--- BRIEF ---
The data below is to be copied exactly, line by line.

--- SUPPLIED MATERIAL ---
┌──
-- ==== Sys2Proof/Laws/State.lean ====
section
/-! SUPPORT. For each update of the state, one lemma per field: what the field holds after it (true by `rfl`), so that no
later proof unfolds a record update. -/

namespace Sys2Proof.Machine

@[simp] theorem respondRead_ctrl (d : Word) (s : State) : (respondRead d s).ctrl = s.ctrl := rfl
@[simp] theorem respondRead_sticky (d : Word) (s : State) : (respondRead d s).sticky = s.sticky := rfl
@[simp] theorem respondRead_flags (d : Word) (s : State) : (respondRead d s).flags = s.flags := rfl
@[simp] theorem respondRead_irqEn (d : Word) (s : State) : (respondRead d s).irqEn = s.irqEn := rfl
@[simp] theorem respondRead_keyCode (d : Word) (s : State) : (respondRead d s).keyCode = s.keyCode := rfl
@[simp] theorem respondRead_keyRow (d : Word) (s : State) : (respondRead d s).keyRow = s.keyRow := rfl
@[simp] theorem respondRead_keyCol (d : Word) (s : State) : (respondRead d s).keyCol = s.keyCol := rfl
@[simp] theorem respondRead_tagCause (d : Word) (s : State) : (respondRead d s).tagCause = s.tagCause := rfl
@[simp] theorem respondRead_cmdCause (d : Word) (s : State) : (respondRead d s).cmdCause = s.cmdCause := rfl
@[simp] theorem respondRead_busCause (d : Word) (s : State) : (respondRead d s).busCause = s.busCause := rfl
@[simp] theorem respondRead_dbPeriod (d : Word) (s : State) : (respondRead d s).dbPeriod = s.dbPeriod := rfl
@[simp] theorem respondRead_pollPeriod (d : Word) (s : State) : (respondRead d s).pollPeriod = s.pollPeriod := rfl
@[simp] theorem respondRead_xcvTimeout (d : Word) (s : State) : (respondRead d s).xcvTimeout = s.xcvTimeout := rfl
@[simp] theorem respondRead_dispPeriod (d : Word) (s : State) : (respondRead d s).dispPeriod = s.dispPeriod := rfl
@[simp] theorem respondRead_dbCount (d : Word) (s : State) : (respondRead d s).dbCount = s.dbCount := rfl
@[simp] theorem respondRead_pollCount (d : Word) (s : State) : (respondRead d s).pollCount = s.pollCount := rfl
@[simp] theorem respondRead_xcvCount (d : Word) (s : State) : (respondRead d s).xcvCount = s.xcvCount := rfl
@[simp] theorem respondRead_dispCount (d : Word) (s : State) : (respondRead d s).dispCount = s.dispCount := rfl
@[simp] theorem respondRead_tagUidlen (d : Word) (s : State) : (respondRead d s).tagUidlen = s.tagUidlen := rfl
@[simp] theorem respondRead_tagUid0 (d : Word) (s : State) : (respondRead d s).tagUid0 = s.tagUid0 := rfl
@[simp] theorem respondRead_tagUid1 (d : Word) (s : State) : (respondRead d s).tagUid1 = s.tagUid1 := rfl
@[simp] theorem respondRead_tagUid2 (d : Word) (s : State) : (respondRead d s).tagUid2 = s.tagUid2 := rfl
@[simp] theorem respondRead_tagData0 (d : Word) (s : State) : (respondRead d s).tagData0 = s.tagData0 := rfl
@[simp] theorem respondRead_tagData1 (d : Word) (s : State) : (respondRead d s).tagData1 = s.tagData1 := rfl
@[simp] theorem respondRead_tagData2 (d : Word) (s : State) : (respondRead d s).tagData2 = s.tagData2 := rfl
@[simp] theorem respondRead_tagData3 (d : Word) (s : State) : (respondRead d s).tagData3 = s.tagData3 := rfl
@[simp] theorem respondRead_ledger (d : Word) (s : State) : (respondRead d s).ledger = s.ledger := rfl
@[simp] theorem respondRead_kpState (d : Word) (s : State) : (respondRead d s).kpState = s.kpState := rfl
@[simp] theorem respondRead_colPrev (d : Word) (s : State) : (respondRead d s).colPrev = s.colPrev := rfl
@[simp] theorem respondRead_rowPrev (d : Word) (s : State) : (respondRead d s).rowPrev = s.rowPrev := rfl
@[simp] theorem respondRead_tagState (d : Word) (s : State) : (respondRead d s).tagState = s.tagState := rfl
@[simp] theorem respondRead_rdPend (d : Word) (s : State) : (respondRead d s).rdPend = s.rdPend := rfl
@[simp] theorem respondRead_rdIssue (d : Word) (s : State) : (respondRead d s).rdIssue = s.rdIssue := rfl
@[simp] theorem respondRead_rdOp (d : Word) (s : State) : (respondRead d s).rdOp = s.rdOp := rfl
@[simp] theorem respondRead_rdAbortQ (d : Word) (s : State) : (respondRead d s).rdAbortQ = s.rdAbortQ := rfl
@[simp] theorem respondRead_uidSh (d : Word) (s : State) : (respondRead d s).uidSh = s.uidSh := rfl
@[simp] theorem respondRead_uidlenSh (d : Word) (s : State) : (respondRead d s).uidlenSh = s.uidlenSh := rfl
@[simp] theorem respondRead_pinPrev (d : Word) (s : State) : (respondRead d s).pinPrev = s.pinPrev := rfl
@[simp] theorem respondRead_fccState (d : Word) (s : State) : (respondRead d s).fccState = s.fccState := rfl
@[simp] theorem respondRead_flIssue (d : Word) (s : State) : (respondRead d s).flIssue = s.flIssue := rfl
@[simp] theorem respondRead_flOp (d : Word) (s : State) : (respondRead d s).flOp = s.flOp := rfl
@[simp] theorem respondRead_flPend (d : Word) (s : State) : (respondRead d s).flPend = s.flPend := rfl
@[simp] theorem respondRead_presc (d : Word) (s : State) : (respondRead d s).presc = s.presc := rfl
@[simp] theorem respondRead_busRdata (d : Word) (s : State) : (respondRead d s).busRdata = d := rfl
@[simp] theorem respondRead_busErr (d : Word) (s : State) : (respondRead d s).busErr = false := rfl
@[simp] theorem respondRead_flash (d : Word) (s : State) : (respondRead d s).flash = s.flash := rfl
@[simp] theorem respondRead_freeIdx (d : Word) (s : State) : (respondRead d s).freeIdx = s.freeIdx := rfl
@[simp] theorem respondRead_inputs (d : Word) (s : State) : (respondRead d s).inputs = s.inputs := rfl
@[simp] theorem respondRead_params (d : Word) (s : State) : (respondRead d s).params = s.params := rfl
└──
--- FINISHED TASK ---
-- ==== Sys2Proof/Laws/State.lean ====
section
/-! SUPPORT. For each update of the state, one lemma per field: what the field holds after it (true by `rfl`), so that no
later proof unfolds a record update. -/

namespace Sys2Proof.Machine

@[simp] theorem respondRead_ctrl (d : Word) (s : State) : (respondRead d s).ctrl = s.ctrl := rfl
@[simp] theorem respondRead_sticky (d : Word) (s : State) : (respondRead d s).sticky = s.sticky := rfl
@[simp] theorem respondRead_flags (d : Word) (s : State) : (respondRead d s).flags = s.flags := rfl
@[simp] theorem respondRead_irqEn (d : Word) (s : State) : (respondRead d s).irqEn = s.irqEn := rfl
@[simp] theorem respondRead_keyCode (d : Word) (s : State) : (respondRead d s).keyCode = s.keyCode := rfl
@[simp] theorem respondRead_keyRow (d : Word) (s : State) : (respondRead d s).keyRow = s.keyRow := rfl
@[simp] theorem respondRead_keyCol (d : Word) (s : State) : (respondRead d s).keyCol = s.keyCol := rfl
@[simp] theorem respondRead_tagCause (d : Word) (s : State) : (respondRead d s).tagCause = s.tagCause := rfl
@[simp] theorem respondRead_cmdCause (d : Word) (s : State) : (respondRead d s).cmdCause = s.cmdCause := rfl
@[simp] theorem respondRead_busCause (d : Word) (s : State) : (respondRead d s).busCause = s.busCause := rfl
@[simp] theorem respondRead_dbPeriod (d : Word) (s : State) : (respondRead d s).dbPeriod = s.dbPeriod := rfl
@[simp] theorem respondRead_pollPeriod (d : Word) (s : State) : (respondRead d s).pollPeriod = s.pollPeriod := rfl
@[simp] theorem respondRead_xcvTimeout (d : Word) (s : State) : (respondRead d s).xcvTimeout = s.xcvTimeout := rfl
@[simp] theorem respondRead_dispPeriod (d : Word) (s : State) : (respondRead d s).dispPeriod = s.dispPeriod := rfl
@[simp] theorem respondRead_dbCount (d : Word) (s : State) : (respondRead d s).dbCount = s.dbCount := rfl
@[simp] theorem respondRead_pollCount (d : Word) (s : State) : (respondRead d s).pollCount = s.pollCount := rfl
@[simp] theorem respondRead_xcvCount (d : Word) (s : State) : (respondRead d s).xcvCount = s.xcvCount := rfl
@[simp] theorem respondRead_dispCount (d : Word) (s : State) : (respondRead d s).dispCount = s.dispCount := rfl
@[simp] theorem respondRead_tagUidlen (d : Word) (s : State) : (respondRead d s).tagUidlen = s.tagUidlen := rfl
@[simp] theorem respondRead_tagUid0 (d : Word) (s : State) : (respondRead d s).tagUid0 = s.tagUid0 := rfl
@[simp] theorem respondRead_tagUid1 (d : Word) (s : State) : (respondRead d s).tagUid1 = s.tagUid1 := rfl
@[simp] theorem respondRead_tagUid2 (d : Word) (s : State) : (respondRead d s).tagUid2 = s.tagUid2 := rfl
@[simp] theorem respondRead_tagData0 (d : Word) (s : State) : (respondRead d s).tagData0 = s.tagData0 := rfl
@[simp] theorem respondRead_tagData1 (d : Word) (s : State) : (respondRead d s).tagData1 = s.tagData1 := rfl
@[simp] theorem respondRead_tagData2 (d : Word) (s : State) : (respondRead d s).tagData2 = s.tagData2 := rfl
@[simp] theorem respondRead_tagData3 (d : Word) (s : State) : (respondRead d s).tagData3 = s.tagData3 := rfl
@[simp] theorem respondRead_ledger (d : Word) (s : State) : (respondRead d s).ledger = s.ledger := rfl
@[simp] theorem respondRead_kpState (d : Word) (s : State) : (respondRead d s).kpState = s.kpState := rfl
@[simp] theorem respondRead_colPrev (d : Word) (s : State) : (respondRead d s).colPrev = s.colPrev := rfl
@[simp] theorem respondRead_rowPrev (d : Word) (s : State) : (respondRead d s).rowPrev = s.rowPrev := rfl
@[simp] theorem respondRead_tagState (d : Word) (s : State) : (respondRead d s).tagState = s.tagState := rfl
@[simp] theorem respondRead_rdPend (d : Word) (s : State) : (respondRead d s).rdPend = s.rdPend := rfl
@[simp] theorem respondRead_rdIssue (d : Word) (s : State) : (respondRead d s).rdIssue = s.rdIssue := rfl
@[simp] theorem respondRead_rdOp (d : Word) (s : State) : (respondRead d s).rdOp = s.rdOp := rfl
@[simp] theorem respondRead_rdAbortQ (d : Word) (s : State) : (respondRead d s).rdAbortQ = s.rdAbortQ := rfl
@[simp] theorem respondRead_uidSh (d : Word) (s : State) : (respondRead d s).uidSh = s.uidSh := rfl
@[simp] theorem respondRead_uidlenSh (d : Word) (s : State) : (respondRead d s).uidlenSh = s.uidlenSh := rfl
@[simp] theorem respondRead_pinPrev (d : Word) (s : State) : (respondRead d s).pinPrev = s.pinPrev := rfl
@[simp] theorem respondRead_fccState (d : Word) (s : State) : (respondRead d s).fccState = s.fccState := rfl
@[simp] theorem respondRead_flIssue (d : Word) (s : State) : (respondRead d s).flIssue = s.flIssue := rfl
@[simp] theorem respondRead_flOp (d : Word) (s : State) : (respondRead d s).flOp = s.flOp := rfl
@[simp] theorem respondRead_flPend (d : Word) (s : State) : (respondRead d s).flPend = s.flPend := rfl
@[simp] theorem respondRead_presc (d : Word) (s : State) : (respondRead d s).presc = s.presc := rfl
@[simp] theorem respondRead_busRdata (d : Word) (s : State) : (respondRead d s).busRdata = d := rfl
@[simp] theorem respondRead_busErr (d : Word) (s : State) : (respondRead d s).busErr = false := rfl
@[simp] theorem respondRead_flash (d : Word) (s : State) : (respondRead d s).flash = s.flash := rfl
@[simp] theorem respondRead_freeIdx (d : Word) (s : State) : (respondRead d s).freeIdx = s.freeIdx := rfl
@[simp] theorem respondRead_inputs (d : Word) (s : State) : (respondRead d s).inputs = s.inputs := rfl
@[simp] theorem respondRead_params (d : Word) (s : State) : (respondRead d s).params = s.params := rfl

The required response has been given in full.